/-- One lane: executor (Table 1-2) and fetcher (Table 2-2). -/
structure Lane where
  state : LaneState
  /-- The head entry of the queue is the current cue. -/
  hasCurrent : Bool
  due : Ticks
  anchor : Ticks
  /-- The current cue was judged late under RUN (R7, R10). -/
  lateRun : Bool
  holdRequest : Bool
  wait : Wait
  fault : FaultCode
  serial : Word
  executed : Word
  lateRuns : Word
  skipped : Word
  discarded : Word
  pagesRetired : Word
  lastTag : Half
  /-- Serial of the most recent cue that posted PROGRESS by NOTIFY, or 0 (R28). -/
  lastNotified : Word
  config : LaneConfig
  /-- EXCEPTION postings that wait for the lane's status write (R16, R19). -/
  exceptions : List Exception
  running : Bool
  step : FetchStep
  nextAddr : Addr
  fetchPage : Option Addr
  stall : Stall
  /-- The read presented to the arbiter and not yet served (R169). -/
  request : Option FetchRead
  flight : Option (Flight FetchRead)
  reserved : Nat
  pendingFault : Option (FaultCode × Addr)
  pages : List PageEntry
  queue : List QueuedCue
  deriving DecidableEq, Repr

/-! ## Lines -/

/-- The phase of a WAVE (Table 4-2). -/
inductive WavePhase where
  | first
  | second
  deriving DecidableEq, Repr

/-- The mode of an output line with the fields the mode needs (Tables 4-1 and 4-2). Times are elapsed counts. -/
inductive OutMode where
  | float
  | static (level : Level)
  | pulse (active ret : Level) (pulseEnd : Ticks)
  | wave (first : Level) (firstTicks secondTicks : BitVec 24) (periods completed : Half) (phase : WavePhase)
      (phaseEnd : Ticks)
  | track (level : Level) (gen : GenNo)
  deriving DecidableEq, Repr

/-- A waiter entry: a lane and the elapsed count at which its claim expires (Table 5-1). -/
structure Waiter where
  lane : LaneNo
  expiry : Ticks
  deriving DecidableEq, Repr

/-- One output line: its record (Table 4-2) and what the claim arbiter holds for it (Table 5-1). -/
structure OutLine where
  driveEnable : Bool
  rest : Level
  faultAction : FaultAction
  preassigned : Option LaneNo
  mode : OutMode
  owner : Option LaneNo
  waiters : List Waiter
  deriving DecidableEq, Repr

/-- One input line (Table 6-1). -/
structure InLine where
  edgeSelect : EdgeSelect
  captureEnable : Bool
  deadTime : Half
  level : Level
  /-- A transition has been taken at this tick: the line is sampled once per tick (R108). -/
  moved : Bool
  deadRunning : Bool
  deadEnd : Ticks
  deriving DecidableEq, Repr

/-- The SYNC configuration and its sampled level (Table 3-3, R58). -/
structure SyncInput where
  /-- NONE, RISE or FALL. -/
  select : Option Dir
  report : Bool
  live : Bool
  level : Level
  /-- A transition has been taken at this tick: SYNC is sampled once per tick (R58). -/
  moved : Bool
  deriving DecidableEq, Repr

- **Work instruction**
From the records above, return each line that includes "queue".

- **Exercise output**
  /-- The head entry of the queue is the current cue. -/
  queue : List QueuedCue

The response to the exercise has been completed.